> About this exercise
Please reproduce the records, omitting nothing and changing nothing.

Stored items:
/-- The bytes that a read returns, or the abort code (R65, R470). DESIGN CHOICE: assumption 17. -/
def readObject (s : State) (index sub : Nat) (block : Bool) : Except Nat Bytes :=
  match readRow index sub block with
  | .error e => .error e
  | .ok r =>
    if s.mem.badObjects.contains (index, sub) then .error 0x07010001
    else .ok (encodeVal r.type (readVal s.seen s.sampled s.dict.boot r index sub))

end Sys2Proof.Machine
end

> Task solution
/-- The bytes that a read returns, or the abort code (R65, R470). DESIGN CHOICE: assumption 17. -/
def readObject (s : State) (index sub : Nat) (block : Bool) : Except Nat Bytes :=
  match readRow index sub block with
  | .error e => .error e
  | .ok r =>
    if s.mem.badObjects.contains (index, sub) then .error 0x07010001
    else .ok (encodeVal r.type (readVal s.seen s.sampled s.dict.boot r index sub))

end Sys2Proof.Machine
end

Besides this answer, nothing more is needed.